So I went and read me a book called Women, Food, and God by Geneen Roth. It "read my mail." Totally. It has completely changed the way I see myself and food. I really can't remember when I clung to food. It seems like forever. I know it's always been an escape, a numbing drug, a way to feed myself love. It's like a my "my own personal brand of heroin" as Edward would say to Bella. I am Edward. Bella is food. Where in the hell am I going with this?
The first time I felt in control of my heroin was after I had Amelia. When I was perfect to a T with diet and lost 80 lbs. But I remember going past my Flex points one day after 7 months of complete perfection. I was really upset. Oddly upset. Crying. I called a friend and "confessed" it. I wanted her to tell me I was still okay. That I wouldn't get fat again. And that moment was the beginning of my obsession with "losing weight." If I stayed on plan- it was a good day. If I went over my points- it was a bad day. It was my religion. I had no real sense of contentment or "goodness" unless I was in control of my eating. I was not enough until I reached "goal." I was not enough.
And so I read this...
"Can you remember a time, perhaps when you were very young, when life as it was- just the fact that it was early morning or any old day in summer- was enough? When you were enough- not because of what you looked like or what you did, but just because every thing was the way it was. Nothing was wrong. When you were sad, you cried and then it was over. You were back to a fundamental feeling of positivity, of goodness just because you were alive. What if you could live that way now? And what if your relationship to food was the doorway?"
What? No, but see I'm fine. I just have to lose 10 lbs. It's not a big deal.
"No matter what we weigh, those of us who are compulsive eaters have anorexia of the soul."
Oh shit. Now I gotta be all crazy-inner-healing-praying-girl. I mean, I pray. But I don't "deal." Dealing with pain, emotional pain, makes me want to bolt. I'd rather eat grass. Do 100 jump squats. Hold a plank for 20 mins. Diet.
"Dieting was like praying. It's a plaintive cry to whoever was listening: I know I am fat. I know I am ugly. I know I am undisciplined, but see how hard I try. See how violently I restrict myself, deprive myself, punish myself. Surely there must be a reward for those who know how horrible they are.....Making the decision to stop dieting was like committing heresy, like breaking a vow that was never supposed to be broken. It was like saying, 'You were wrong, God. You were wrong, Mom. I am worth something.'"
And so the realization hits me hard: I fill my life with goals to distract myself from being present. Because if I'm working toward a "goal," I can be swept up in that task. And not deal.

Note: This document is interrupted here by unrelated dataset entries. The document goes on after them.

/-- FENCE. -/
def execFence (src : OrderSrc) (tag : W32) (s : State) : Out := .next (s.orderNow src 0 tag .fence)
/-- SENTENCE_LOAD. -/
def execSentenceLoad (src : OrderSrc) (h : HerdId) (tag : W32) (addr : W64) (bytes : W32) (s : State) : Out :=
  .next (s.orderNow src h tag (.sentenceLoad addr bytes))
/-- SENTENCE_RUN. -/
def execSentenceRun (src : OrderSrc) (h : HerdId) (tag : W32) (steps : W32) (s : State) : Out :=
  .next (s.orderNow src h tag (.sentenceRun steps))
/-- NOUN_CREATE. -/
def execNounCreate (src : OrderSrc) (h : HerdId) (tag : W32) (arg : W64) (s : State) : Out :=
  .next (s.orderNow src h tag (.nounCreate arg))
/-- NOUN_DESTROY. -/
def execNounDestroy (src : OrderSrc) (h : HerdId) (tag : W32) (entry : BitVec 6) (block : BitVec 9) (s : State) : Out :=
  .next (s.orderNow src h tag (.nounDestroy entry block))
/-- COPY_ORDER (R73). -/
def execCopyOrder (src : OrderSrc) (h : HerdId) (tag : W32) (sa da : W64) (bytes : BitVec 40) (sHost dHost : Bool)
    (s : State) : Out := .next (s.orderNow src h tag (.copy sa da bytes sHost dHost false))
/-- NOUN_COPY (R198): a `COPY` with NOUN 1. -/
def execNounCopy (src : OrderSrc) (h : HerdId) (tag : W32) (sEntry : BitVec 6) (sBlock : BitVec 9) (dEntry : BitVec 6)
    (dBlock : BitVec 9) (s : State) : Out :=
  .next (s.orderNow src h tag (.copy (BitVec.ofNat 64 (sEntry.toNat + sBlock.toNat * 64))
    (BitVec.ofNat 64 (dEntry.toNat + dBlock.toNat * 64)) 0 false false true))
/-- WINDOW_ALLOC. -/
def execWindowAlloc (src : OrderSrc) (h : HerdId) (tag : W32) (w : WinId) (ptag : BitVec 4) (base : W48) (size : BitVec 40)
    (budgetLog2 : BitVec 6) (s : State) : Out := .next (s.orderNow src h tag (.windowAlloc w ptag base size budgetLog2))
/-- WINDOW_FREE. -/
def execWindowFree (src : OrderSrc) (h : HerdId) (tag : W32) (w : WinId) (s : State) : Out :=
  .next (s.orderNow src h tag (.windowFree w))
/-- KEY_ROTATE with ACTION ROTATE. -/
def execKeyRotateRotate (src : OrderSrc) (h : HerdId) (tag : W32) (w : WinId) (s : State) : Out :=
  .next (s.orderNow src h tag (.keyRotate w 0))
/-- KEY_ROTATE with ACTION RESEED. -/
def execKeyRotateReseed (src : OrderSrc) (h : HerdId) (tag : W32) (w : WinId) (s : State) : Out :=
  .next (s.orderNow src h tag (.keyRotate w 1))
/-- KEY_ROTATE with ACTION LINK. -/
def execKeyRotateLink (src : OrderSrc) (h : HerdId) (tag : W32) (s : State) : Out := .next (s.orderNow src h tag (.keyRotate 0 2))
/-- CHECKPOINT_SEAL. -/
def execCheckpointSeal (src : OrderSrc) (h : HerdId) (tag : W32) (list dst : W64) (dstBytes : BitVec 40) (mode : BitVec 2)
    (recipient : BitVec 3) (auto : Bool) (approvals : W64) (s : State) : Out :=
  .next (s.orderNow src h tag (.checkpointSeal list dst dstBytes mode recipient auto approvals))
/-- CHECKPOINT_RESTORE. -/
def execCheckpointRestore (src : OrderSrc) (h : HerdId) (tag : W32) (sa : W64) (bytes : BitVec 40) (s : State) : Out :=
  .next (s.orderNow src h tag (.checkpointRestore sa bytes))
/-- ATTEST. -/
def execAttest (src : OrderSrc) (h : HerdId) (tag : W32) (dst : W64) (dstBytes : W32) (herdReport : Bool) (nonce : W256)
    (s : State) : Out := .next (s.orderNow src h tag (.attest dst dstBytes herdReport nonce))
/-- HERD_QUIESCE. -/
def execHerdQuiesce (src : OrderSrc) (h : HerdId) (tag : W32) (s : State) : Out := .next (s.orderNow src h tag .herdQuiesce)
/-- HERD_REVOKE. -/
def execHerdRevoke (src : OrderSrc) (h : HerdId) (tag : W32) (s : State) : Out := .next (s.orderNow src h tag .herdRevoke)
/-- HERD_CREATE. -/
def execHerdCreate (src : OrderSrc) (h : HerdId) (tag : W32) (groups : W48) (span : BitVec 15) (s : State) : Out :=
  .next (s.orderNow src h tag (.herdCreate groups span))
/-- LOT_ASSIGN. -/
def execLotAssign (src : OrderSrc) (h : HerdId) (tag : W32) (first countM1 : BitVec 10) (s : State) : Out :=
  .next (s.orderNow src h tag (.lotAssign first countM1))
/-- LOT_RELEASE. -/
def execLotRelease (src : OrderSrc) (h : HerdId) (tag : W32) (first countM1 : BitVec 10) (s : State) : Out :=
  .next (s.orderNow src h tag (.lotRelease first countM1))

/-! ## Events that end what an order waits for -/

/-- COPY_COMPLETE (R74): the oldest copy of the herd ends. One with a host end needs the link, and its stream (R327, R334);
the data that it reads from the host arrives in that stream (R336). -/
def execCopyComplete (h : HerdId) (s : State) : Out :=
  match s.copies.find? fun j => j.herd == h with
  | some j => s.ifOnly (j.status.isSome || !j.hostEnd || s.hostReach h) fun s =>
    (((if j.status.isNone && j.hostSource then s.touchStream (.vf h) .active else s).copyFinish j).settle).icNote
  | none => .next s
/-- SWEEP_END (Table 13.5). -/
def execSweepEnd (w : WinId) (s : State) : Out :=
  s.ifOnly ((s.win w).st != 0 && s.sweeping w) fun s => (s.sweepDone w).settle
/-- ADVANCE_SEND (R403): every frame of the stream is acknowledged and the dimension is UP. -/
def execAdvanceSend (d : DimId) (h : HerdId) (s : State) : Out :=
  s.ifOnly ((s.stream d h).advancing && s.dimUp d.val && !((s.dimAt d).held.any fun f => f.herd == h)) fun s =>
    let st := s.stream d h
    let g := st.sendCtr.toNat / 2 ^ 48 + 1
    let s := s.sendControl d (leBytes 1 h.val ++ leBytes 2 g)
    let s := s.setStream d h { st with sendCtr := BitVec.ofNat 64 (g * 2 ^ 48), advancing := false }
    if s.advancing h then s
    else
      let refs := (s.herd h).rotLinks
      (refs.foldl (fun s r => s.done r stOK) (s.modHerd h fun x => { x with rotLinks := [] })).settle
/-- Send the HELLOs that waited for an alias leaf (R427). -/
def State.sendHellos (s : State) : State :=
  allDims.foldl (fun s d => if (s.dimAt d).helloDue then s.helloSend d else s) s
/-- ALIAS_READY (R426, R427): the next alias is certified, and what waited for a leaf is signed. -/
def execAliasReady (s : State) : Out := s.ifOnly s.aliasDue fun s => (((s.nextAlias).retrySign).sendHellos).settle
/-- The draws that waited for the entropy source are made (R418): a RENEW, a transition's DNONCE, encapsulations to peers, the
orders that draw, and the keys of sweeps. -/
def State.drawWaiting (s : State) : State :=
  let s := if s.tahr.renewDue then { s with tahr := { s.tahr with renewDue := false } }.renewNow else s
  let s := match s.lc.seq with | some q => if q.draws then s.drawDnonce q else s | none => s
  let s := allDims.foldl (fun s d => match (s.dimAt d).encapDue with | some ek => s.encapTo d ek | none => s) s
  allWins.foldl (fun s w => s.wakeSweep w) s.settle
/-- ENTROPY_HEALTH_FAIL (R418): a failing test raises source 51; on recovery, the draws that waited are made. -/
def execEntropyHealthFail (failing : Bool) (s : State) : Out :=
  s.ifOnly (failing != s.tahr.entropyBad) fun s =>
    let s := { s with tahr := { s.tahr with entropyBad := failing } }
    if failing then s.edge 0 51 else s.drawWaiting.icNote
/-- KEY_OFFER (R335, R336). -/
def execKeyOffer (stream : Fin 33) (set : Bool) (ct : List Byte) (salt : W256) (auth : Option W256) (s : State) : Out :=
  s.doe fun s => (s.keyOffer stream set ct salt auth).settle
/-- KEY_STOP (Table 11.7). -/
def execKeyStop (stream : Fin 33) (s : State) : Out :=
  s.doe fun s => ((s.streamLost stream 3).settle).ideStatus stream.val false 0
/-- IDE_INTEGRITY_FAIL (Table 11.7): only a SECURE stream's TLPs meet it. -/
def execIdeIntegrityFail (stream : Fin 33) (s : State) : Out :=
  s.ifOnly (s.linkUp && (s.ideAt stream).st == .secure) fun s => (s.streamLost stream 1).settle
/-- The link is up at a rate and width that Table 11.3 can report. -/
def linkTrains (speed : BitVec 3) (width : BitVec 5) : Bool :=
  1 ≤ speed.toNat && speed.toNat ≤ 5 && 1 ≤ width.toNat && width.toNat ≤ 16
/-- DL_UP (R327, R480): entries that were held are written in their original order, and reports that waited for the link. -/
def execDlUp (speed : BitVec 3) (width : BitVec 5) (s : State) : Out :=
  s.ifOnly (!s.linkUp && !s.pins.perst && !s.lasersOff && linkTrains speed width) fun s =>
    let s := { s with linkUp := true, linkSpeed := speed, linkWidth := width }
    ((allRings.foldl (fun s r => (s.flushCpl r).freeEvt r) s).retrySign).settle
/-- DL_DOWN. -/
def execDlDown (s : State) : Out := s.ifOnly s.linkUp fun s => s.linkDown.settle
/-- HOST_LINK_TIMEOUT (R327): each copy with a host end completes `CFG_INVALID` (R76). -/
def execHostLinkTimeout (s : State) : Out :=
  s.ifOnly (!s.linkUp) fun s =>
    (s.copyStop stCfgInvalid CopyJob.hostEnd).settle
/-- BLOCK_FAULT (R464). -/
def execBlockFault (p : Part) (s : State) : Out :=
  s.ifOnly (partBlock p).isSome fun s => (s.faultBlock p (blockStatus p)).settle
/-- HANDSHAKE_STALL (R43): an Offer made on an idle channel stays unacknowledged beyond TIMEOUT_US. -/
def execHandshakeStall (p : Part) (h : Option HerdId) (s : State) : Out :=
  s.ifOnly (s.offering p && s.idleChan p) fun s => ((s.stallOn p).stallError p h).settle
/-- REMAP_RECORD (R20): Tahr writes the oldest record that can be written. -/
def execRemapRecord (s : State) : Out :=
  match s.repair.records.find? s.recordable with
  | none => .next s
  | some r => s.ifOnly (s.tahr.st != 4) fun s => (s.writeRecord r).settle
/-- REGION_OR_CHIP_ERROR (R463): `h` is the herd whose operation it stops. -/
def execRegionOrChipError (p : Part) (h : Option HerdId) (line : BitVec 6) (s : State) : Out :=
  s.ifOnly (chipPart p && (match p with
    | .nyaNode w _ _ => (s.win w).st != 0
    | .nyaRoot w => (s.win w).st != 0
    | _ => true)) fun s => (s.chipError p h line).settle

/-! ## Function-level resets (R332, R532, Table 12.11) -/

/-- The FLR domain of a ring set is cleared; what it has fetched takes effect, and its completions are discarded. -/
def RingSet.flr (x : RingSet) : RingSet := { gen := x.gen + 1, fetched := x.fetched }
/-- Words held and latched for a function are dropped (R519). -/
def State.dropWords (s : State) (who : Who) : State :=
  { s with heldLow := s.heldLow.filter fun e => e.1 != who, latchedHigh := s.latchedHigh.filter fun e => e.1 != who }
/-- A copy ends `CFG_INVALID`, and its completion entry is discarded. -/
def State.copyDrop (s : State) (j : CopyJob) : State :=
  let s := s.copyOver j stCfgInvalid
  let s := { s with copies := s.copies.erase j }.meterFlush j.herd
  let x := s.srcRing j.ref.src
  if j.ref.gen != x.gen then s else (s.setSrcRing j.ref.src { x with reserved := x.reserved - 1 }).fenceCheck j.ref.src
/-- FLR of VF h + 1 for its herd: a quiesce is raised, and copies with a host end are dropped. -/
def State.flrHerd (s : State) (h : HerdId) (gen : Nat) : State :=
  let l := s.copies.filter fun j => j.herd == h && j.hostEnd
  let s := l.foldl (fun s j => s.copyDrop j) s
  (s.herdQuiesce { src := .ring (.vf h), tag := 0, gen := gen, herd := some h } h).settle
/-- VF_FLR (R332): the ring set and the held words of the function are cleared, and it is in D0 (PRESUMED, log entry 151); the herd takes
part while it is LIVE. -/
def execVfFlr (h : HerdId) (s : State) : Out :=
  .next (
    if !s.reach (.vf h) then s
    else
      let gen := (s.ring (.vf h)).gen
      let s := (s.setRing (.vf h) (s.ring (.vf h)).flr).dropWords (.vf h)
      let s := { s with d3hot := s.d3hot.set false (fnOf (.vf h)) false }
      (if (s.herd h).st == .live then s.flrHerd h gen else s).icNote)
/-- The PF issued an order. -/
def OrderRef.isPf (r : OrderRef) : Bool := match r.src with | .ring (.pf _) => true | _ => false
/-- PF_FLR (R532). -/
def execPfFlr (s : State) : Out :=
  .next (
    if !s.reach .pf then s
    else
      let s := (List.finRange 4).foldl (fun s k => s.setRing (.pf k) (s.ring (.pf k)).flr) s
      let s := { s with vfEnable := false, doeError := false, d3hot := {} }.dropWords .pf
      let l := s.copies.filter fun j => j.ref.isPf && j.hostEnd
      ((l.foldl (fun s j => s.copyDrop j) s).settle).icNote)

end Sys2Proof.Machine
end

Geneen Roth tells the women at her retreats:
"I tell them that ending the obsession with food is all about the capacity to stay in the present moment. To not leave themselves. I tell them that they don't have to make a choice between losing weight and doing this."
Ding! Ding! Ding! My first thoughts on reading this book was that this lady was going to tell me to embrace my thighs, stop caring about weight loss and like me. And that kind of thinking makes me feel like I can't breathe. My obsession with weight loss (whether its fruitful or not) fills me. It gives me meaning. I know. Sounds ridiculous. But hey- I was successful! I did it 4 years ago! And hell, I'm only 7 lbs from where I was 4 years ago. But I just..can't...get...there. It's like it's just sitting out of reach and I can't do it. And so what do I do? Well, another project of course. Yeah. If I get all hard core and shoot to be a figure competitor then I'll have to lose the weight. I'll have no choice. And so I get obsessed with figure competing.
"Obsession gives you something to do besides having your heart shattered by heart-shattering events.... It creates a parallel world, a hologram of emotions, passions, breathtaking reversals. It gives you the illusion of feeling everything without having to be vulnerable to anything. In the drama of obsession, you are the star, the costar, the director, the producer....Obsession is a way of organizing our lives so that we never have to deal with the hard part-the part that happens between two years old and dying. We compulsive eaters wouldn't have an obsession with food if we believed that life was tolerable without it."
You know where this is going. But I cannot have a realization like this and still be consumed with my "project." And so I'm doing it. I'm quitting. Fuck figure competitors! Nah, just kidding. Fuck projects. Fuck anorexia of the soul. Life is too short. In some ways I feel like a weight has been lifted off my shoulders. In other ways I feel terrified of not losing those last pounds. Losing ground. Being a quitter. A flake. And I fear that some of you are thinking that I'm just being lazy and using this book to give me a ticket out of this figure thing. I fear a lot. I can be a very paranoid girl.
So what's my theme? My goal? What am I doing? You know, bloggers have to have goals. You have to be onto something. Doing something. And then post pics of it.
I am doing nothing.
Absolutely nothing. I mean, I'm going to be here. I'm going to ramble. I still love fitness. I still love mochas. But I can't, with any presence of mind, be a figure competitor right now. The perfection of diet and hard workouts are counterproductive to being "enough," because you're only striving towards changing yourself.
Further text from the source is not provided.